Two-week exposures of rats to 10,000 ppm for 6 hours daily caused hepatic failure or marked liver damage (Trochimowicz, Moore, and Chiu 1977/Ex. 1-34). A series of 90-day exposures of rats and dogs to concentrations of 1000 and 5000 ppm dichloromonofluoromethane resulted in bilateral hair loss, cirrhosis, and excessive mortality in rats at both exposure levels; dogs exhibited weight loss at both levels, but mild liver changes were observed only at the 5000-ppm level (Trochimowicz, Lyon, Kelly, and Chiu 1977, as cited in ACGIH 1986/Ex. 1-3, p. 187). Another uncompleted study reported liver pathology in rats repeatedly exposed for 90 days at 500 ppm, and probable liver pathology from similar exposures to 200 ppm; no hepatic effects were observed after exposure to 50 ppm (Allied Chemical Company 1978, as cited in ACGIH 1986/Ex. 1-3, p. 187).

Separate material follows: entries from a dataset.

/-- DRAIN_CHUNK_PRESENT (R137): the chunk due is on its lanes for the bundle of this cycle; the drain ends with its last. -/
def execDrainChunkPresent (core : CoreId) (eng : EngId) (s : State) : Result :=
  match s.partOf core with
  | none => .next s
  | some p =>
    let q := s.part p
    if q.issuing && !q.cycDone then
      match ((s.core core).mx[eng]).chunkDue q.icount.toNat with
      | some (d, n, ch) => .next (s.modMx core eng (fun m => { m with
          present := some ch
          drains := if n = 127 then m.drains.erase d
            else m.drains.map (fun x => if x = d then { x with chunks := x.chunks.filter (fun y => y.1 != n) } else x) }))
      | none => .next s
    else .next s

/-! ## One cycle of the engines -/

/-- One latch load at issue count x: its lines read; their entries take effect in the next cycle. -/
def State.mrqlCycle (s : State) (c : CoreId) (e : EngId) (errs : List (Nat × EccResult)) (x : Nat) (r : MrqlOp) : State :=
  let k := s.core c
  let first := 64 * r.blk.toNat
  let ls := r.linesAt k.cfg.legacy x
  let addr := fun (i : Nat) => tileAlias c e r.tq.val (first + i)
  let latch := ls.foldl (fun l i => latchLine l (8 * i) (s.line (addr i))) k.mx[e].latch
  match s.readLines errs (ls.map addr) with
  | (s, some bad) => s.haltCore c true (4 + e.val) 0x0C r.bundle bad
  | (s, none) => s.modMx c e (fun m => { m with latch := latch })

/-- Everything one engine does at issue count x before its slot issues: drain stages, operand reads and counters, latch loads. -/
def State.engineCycle (s : State) (c : CoreId) (errs : List (Nat × EccResult)) (x : Nat) (e : EngId) : State :=
  let s := s.modMx c e (fun m => { m with drains := m.drains.map (DrainOp.stage m x) })
  let ops := (s.core c).mx[e].ops
  let s := ops.zipIdx.foldl (fun s o => (o.1.readsAt (s.core c).cfg e x).foldl (fun s r => s.tileRead c e errs o.2 r) s) s
  let s := match ops.find? (fun o => o.p ≤ x && x < o.p + o.t) with
    | some o => s.countGating c e o (x - o.p)
    | none => s.modMx c e (fun m => { m with gated := 0 })
  let s := (s.core c).mx[e].mrql.foldl (fun s r => s.mrqlCycle c e errs x r) s
  s.modMx c e (fun m => { m with mrql := m.mrql.filter (fun r => x < r.s + 16) })

/-- The four engines of a core. -/
def State.matrixCycle (s : State) (c : CoreId) (errs : List (Nat × EccResult)) (x : Nat) : State :=
  allEngs.foldl (fun s e => s.engineCycle c errs x e) s

/-! ## Meanings of the matrix-slot commands -/

/-- Opcode 0x10 (R115). -/
def execMmaI8I8 (core : CoreId) (eng : EngId) (w : BitVec 56) (s : State) : Result := issueMatrix core eng 0x10 w s
/-- Opcode 0x11 (R115). -/
def execMmaI8I4 (core : CoreId) (eng : EngId) (w : BitVec 56) (s : State) : Result := issueMatrix core eng 0x11 w s
/-- Opcode 0x12 (R115). -/
def execMmaI4I8 (core : CoreId) (eng : EngId) (w : BitVec 56) (s : State) : Result := issueMatrix core eng 0x12 w s
/-- Opcode 0x13 (R115). -/
def execMmaI4I4 (core : CoreId) (eng : EngId) (w : BitVec 56) (s : State) : Result := issueMatrix core eng 0x13 w s
/-- Opcode 0x14 (R115). -/
def execMmaE4E4 (core : CoreId) (eng : EngId) (w : BitVec 56) (s : State) : Result := issueMatrix core eng 0x14 w s
/-- Opcode 0x15 (R115). -/
def execMmaE4E5 (core : CoreId) (eng : EngId) (w : BitVec 56) (s : State) : Result := issueMatrix core eng 0x15 w s
/-- Opcode 0x16 (R115). -/
def execMmaE5E4 (core : CoreId) (eng : EngId) (w : BitVec 56) (s : State) : Result := issueMatrix core eng 0x16 w s
/-- Opcode 0x17 (R115). -/
def execMmaE5E5 (core : CoreId) (eng : EngId) (w : BitVec 56) (s : State) : Result := issueMatrix core eng 0x17 w s
/-- Opcode 0x18 (R115). -/
def execMmaE4F4 (core : CoreId) (eng : EngId) (w : BitVec 56) (s : State) : Result := issueMatrix core eng 0x18 w s
/-- Opcode 0x19 (R115). -/
def execMmaF4E4 (core : CoreId) (eng : EngId) (w : BitVec 56) (s : State) : Result := issueMatrix core eng 0x19 w s
/-- Opcode 0x1A (R115). -/
def execMmaE5F4 (core : CoreId) (eng : EngId) (w : BitVec 56) (s : State) : Result := issueMatrix core eng 0x1A w s
/-- Opcode 0x1B (R115). -/
def execMmaF4E5 (core : CoreId) (eng : EngId) (w : BitVec 56) (s : State) : Result := issueMatrix core eng 0x1B w s
/-- Opcode 0x1C (R115). -/
def execMmaF4F4 (core : CoreId) (eng : EngId) (w : BitVec 56) (s : State) : Result := issueMatrix core eng 0x1C w s
/-- Opcode 0x1D (R122). -/
def execMmaBf16 (core : CoreId) (eng : EngId) (w : BitVec 56) (s : State) : Result := issueMatrix core eng 0x1D w s
/-- Opcode 0x1E (R123). -/
def execMmaFp16 (core : CoreId) (eng : EngId) (w : BitVec 56) (s : State) : Result := issueMatrix core eng 0x1E w s
/-- Opcode 0x1F (R124). -/
def execMmaFp32 (core : CoreId) (eng : EngId) (w : BitVec 56) (s : State) : Result := issueMatrix core eng 0x1F w s
/-- Opcode 0x20 (R125). -/
def execCmmaI8 (core : CoreId) (eng : EngId) (w : BitVec 56) (s : State) : Result := issueMatrix core eng 0x20 w s
/-- Opcode 0x21 (R125). -/
def execCmmaE4 (core : CoreId) (eng : EngId) (w : BitVec 56) (s : State) : Result := issueMatrix core eng 0x21 w s
/-- Opcode 0x22 (R125). -/
def execCmmaE5 (core : CoreId) (eng : EngId) (w : BitVec 56) (s : State) : Result := issueMatrix core eng 0x22 w s
/-- Opcode 0x30 (R128). -/
def execSmma4I8I8 (core : CoreId) (eng : EngId) (w : BitVec 56) (s : State) : Result := issueMatrix core eng 0x30 w s
/-- Opcode 0x31 (R128). -/
def execSmma4I8I4 (core : CoreId) (eng : EngId) (w : BitVec 56) (s : State) : Result := issueMatrix core eng 0x31 w s
/-- Opcode 0x32 (R128). -/
def execSmma4I4I8 (core : CoreId) (eng : EngId) (w : BitVec 56) (s : State) : Result := issueMatrix core eng 0x32 w s
/-- Opcode 0x33 (R128). -/
def execSmma4I4I4 (core : CoreId) (eng : EngId) (w : BitVec 56) (s : State) : Result := issueMatrix core eng 0x33 w s
/-- Opcode 0x34 (R128). -/
def execSmma4E4E4 (core : CoreId) (eng : EngId) (w : BitVec 56) (s : State) : Result := issueMatrix core eng 0x34 w s
/-- Opcode 0x35 (R128). -/
def execSmma4E4E5 (core : CoreId) (eng : EngId) (w : BitVec 56) (s : State) : Result := issueMatrix core eng 0x35 w s
/-- Opcode 0x36 (R128). -/
def execSmma4E5E4 (core : CoreId) (eng : EngId) (w : BitVec 56) (s : State) : Result := issueMatrix core eng 0x36 w s
/-- Opcode 0x37 (R128). -/
def execSmma4E5E5 (core : CoreId) (eng : EngId) (w : BitVec 56) (s : State) : Result := issueMatrix core eng 0x37 w s
/-- Opcode 0x38 (R128). -/
def execSmma4E4F4 (core : CoreId) (eng : EngId) (w : BitVec 56) (s : State) : Result := issueMatrix core eng 0x38 w s
/-- Opcode 0x39 (R128). -/
def execSmma4F4E4 (core : CoreId) (eng : EngId) (w : BitVec 56) (s : State) : Result := issueMatrix core eng 0x39 w s
/-- Opcode 0x3A (R128). -/
def execSmma4E5F4 (core : CoreId) (eng : EngId) (w : BitVec 56) (s : State) : Result := issueMatrix core eng 0x3A w s
/-- Opcode 0x3B (R128). -/
def execSmma4F4E5 (core : CoreId) (eng : EngId) (w : BitVec 56) (s : State) : Result := issueMatrix core eng 0x3B w s
/-- Opcode 0x3C (R128). -/
def execSmma4F4F4 (core : CoreId) (eng : EngId) (w : BitVec 56) (s : State) : Result := issueMatrix core eng 0x3C w s
/-- Opcode 0x50 (R128). -/
def execSmma2I8I8 (core : CoreId) (eng : EngId) (w : BitVec 56) (s : State) : Result := issueMatrix core eng 0x50 w s
/-- Opcode 0x51 (R128). -/
def execSmma2I8I4 (core : CoreId) (eng : EngId) (w : BitVec 56) (s : State) : Result := issueMatrix core eng 0x51 w s
/-- Opcode 0x52 (R128). -/
def execSmma2I4I8 (core : CoreId) (eng : EngId) (w : BitVec 56) (s : State) : Result := issueMatrix core eng 0x52 w s
/-- Opcode 0x53 (R128). -/
def execSmma2I4I4 (core : CoreId) (eng : EngId) (w : BitVec 56) (s : State) : Result := issueMatrix core eng 0x53 w s
/-- Opcode 0x54 (R128). -/
def execSmma2E4E4 (core : CoreId) (eng : EngId) (w : BitVec 56) (s : State) : Result := issueMatrix core eng 0x54 w s
/-- Opcode 0x55 (R128). -/
def execSmma2E4E5 (core : CoreId) (eng : EngId) (w : BitVec 56) (s : State) : Result := issueMatrix core eng 0x55 w s
/-- Opcode 0x56 (R128). -/
def execSmma2E5E4 (core : CoreId) (eng : EngId) (w : BitVec 56) (s : State) : Result := issueMatrix core eng 0x56 w s
/-- Opcode 0x57 (R128). -/
def execSmma2E5E5 (core : CoreId) (eng : EngId) (w : BitVec 56) (s : State) : Result := issueMatrix core eng 0x57 w s
/-- Opcode 0x58 (R128). -/
def execSmma2E4F4 (core : CoreId) (eng : EngId) (w : BitVec 56) (s : State) : Result := issueMatrix core eng 0x58 w s
/-- Opcode 0x59 (R128). -/
def execSmma2F4E4 (core : CoreId) (eng : EngId) (w : BitVec 56) (s : State) : Result := issueMatrix core eng 0x59 w s
/-- Opcode 0x5A (R128). -/
def execSmma2E5F4 (core : CoreId) (eng : EngId) (w : BitVec 56) (s : State) : Result := issueMatrix core eng 0x5A w s
/-- Opcode 0x5B (R128). -/
def execSmma2F4E5 (core : CoreId) (eng : EngId) (w : BitVec 56) (s : State) : Result := issueMatrix core eng 0x5B w s
/-- Opcode 0x5C (R128). -/
def execSmma2F4F4 (core : CoreId) (eng : EngId) (w : BitVec 56) (s : State) : Result := issueMatrix core eng 0x5C w s
/-- Opcode 0x90 (R141). -/
def execLmmaI8I8 (core : CoreId) (eng : EngId) (w : BitVec 56) (s : State) : Result := issueMatrix core eng 0x90 w s
/-- Opcode 0x91 (R141). -/
def execLmmaI8I4 (core : CoreId) (eng : EngId) (w : BitVec 56) (s : State) : Result := issueMatrix core eng 0x91 w s
/-- Opcode 0x92 (R141). -/
def execLmmaI4I8 (core : CoreId) (eng : EngId) (w : BitVec 56) (s : State) : Result := issueMatrix core eng 0x92 w s
/-- Opcode 0x93 (R141). -/
def execLmmaI4I4 (core : CoreId) (eng : EngId) (w : BitVec 56) (s : State) : Result := issueMatrix core eng 0x93 w s
/-- Opcode 0x94 (R141). -/
def execLmmaE4E4 (core : CoreId) (eng : EngId) (w : BitVec 56) (s : State) : Result := issueMatrix core eng 0x94 w s
/-- Opcode 0x95 (R141). -/
def execLmmaE4E5 (core : CoreId) (eng : EngId) (w : BitVec 56) (s : State) : Result := issueMatrix core eng 0x95 w s
/-- Opcode 0x96 (R141). -/
def execLmmaE5E4 (core : CoreId) (eng : EngId) (w : BitVec 56) (s : State) : Result := issueMatrix core eng 0x96 w s
/-- Opcode 0x97 (R141). -/
def execLmmaE5E5 (core : CoreId) (eng : EngId) (w : BitVec 56) (s : State) : Result := issueMatrix core eng 0x97 w s
/-- Opcode 0x98 (R141). -/
def execLmmaE4F4 (core : CoreId) (eng : EngId) (w : BitVec 56) (s : State) : Result := issueMatrix core eng 0x98 w s
/-- Opcode 0x99 (R141). -/
def execLmmaF4E4 (core : CoreId) (eng : EngId) (w : BitVec 56) (s : State) : Result := issueMatrix core eng 0x99 w s
/-- Opcode 0x9A (R141). -/
def execLmmaE5F4 (core : CoreId) (eng : EngId) (w : BitVec 56) (s : State) : Result := issueMatrix core eng 0x9A w s
/-- Opcode 0x9B (R141). -/
def execLmmaF4E5 (core : CoreId) (eng : EngId) (w : BitVec 56) (s : State) : Result := issueMatrix core eng 0x9B w s
/-- Opcode 0x9C (R141). -/
def execLmmaF4F4 (core : CoreId) (eng : EngId) (w : BitVec 56) (s : State) : Result := issueMatrix core eng 0x9C w s
/-- Opcode 0x9D (R141). -/
def execLmmaBf16 (core : CoreId) (eng : EngId) (w : BitVec 56) (s : State) : Result := issueMatrix core eng 0x9D w s
/-- Opcode 0x9E (R141). -/
def execLmmaFp16 (core : CoreId) (eng : EngId) (w : BitVec 56) (s : State) : Result := issueMatrix core eng 0x9E w s
/-- Opcode 0x9F (R141). -/
def execLmmaFp32 (core : CoreId) (eng : EngId) (w : BitVec 56) (s : State) : Result := issueMatrix core eng 0x9F w s
/-- Opcode 0xA0 (R141). -/
def execLcmmaI8 (core : CoreId) (eng : EngId) (w : BitVec 56) (s : State) : Result := issueMatrix core eng 0xA0 w s
/-- Opcode 0xA1 (R141). -/
def execLcmmaE4 (core : CoreId) (eng : EngId) (w : BitVec 56) (s : State) : Result := issueMatrix core eng 0xA1 w s
/-- Opcode 0xA2 (R141). -/
def execLcmmaE5 (core : CoreId) (eng : EngId) (w : BitVec 56) (s : State) : Result := issueMatrix core eng 0xA2 w s
/-- Opcode 0x02 (R134). -/
def execMrql (core : CoreId) (eng : EngId) (w : BitVec 56) (s : State) : Result := issueMatrix core eng 0x02 w s
/-- Opcode 0x01 (R136, R137). -/
def execMdrn (core : CoreId) (eng : EngId) (w : BitVec 56) (s : State) : Result := issueMatrix core eng 0x01 w s

end Sys2Proof.Machine
end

Two of 12 dogs exposed to 10,000 ppm FC-21 plus intravenous epinephrine developed serious arrhythmia (Mullin, as cited in ACGIH 1986/Ex. 1-3, p. 187). Dogs and monkeys (anesthetized) demonstrated tachycardia and hypotension after exposure to FC-21 at levels between 50,000 and 100,000 ppm; bronchoconstriction was observed at 25,000 ppm (Aviado and Smith 1975/Ex. 1-82; Belej and Aviado 1975/Ex. 1-462). Anesthetized mice exposed to a concentration of 100,000 ppm FC-21 showed arrhythmia and cardiac sensitization to epinephrine (Aviado and Belej 1974/Ex. 1-615). Pre-implantation loss has been reported in pregnant rats exposed to FC-21 at 10,000 ppm on days 6 through 15 of gestation (Belej and Aviado 1975/Ex. 1-462). OSHA received no comments other than NIOSH's on FC-21.

In the final rule, OSHA is establishing a TWA limit of 10 ppm for dichloromonofluoromethane. The Agency concludes that this limit will protect workers against the significant risks of hepatotoxic effects, cardiac sensitization, and narcosis associated with exposure to this substance. OSHA finds that these exposure-related effects constitute material impairments of health within the meaning of the Act.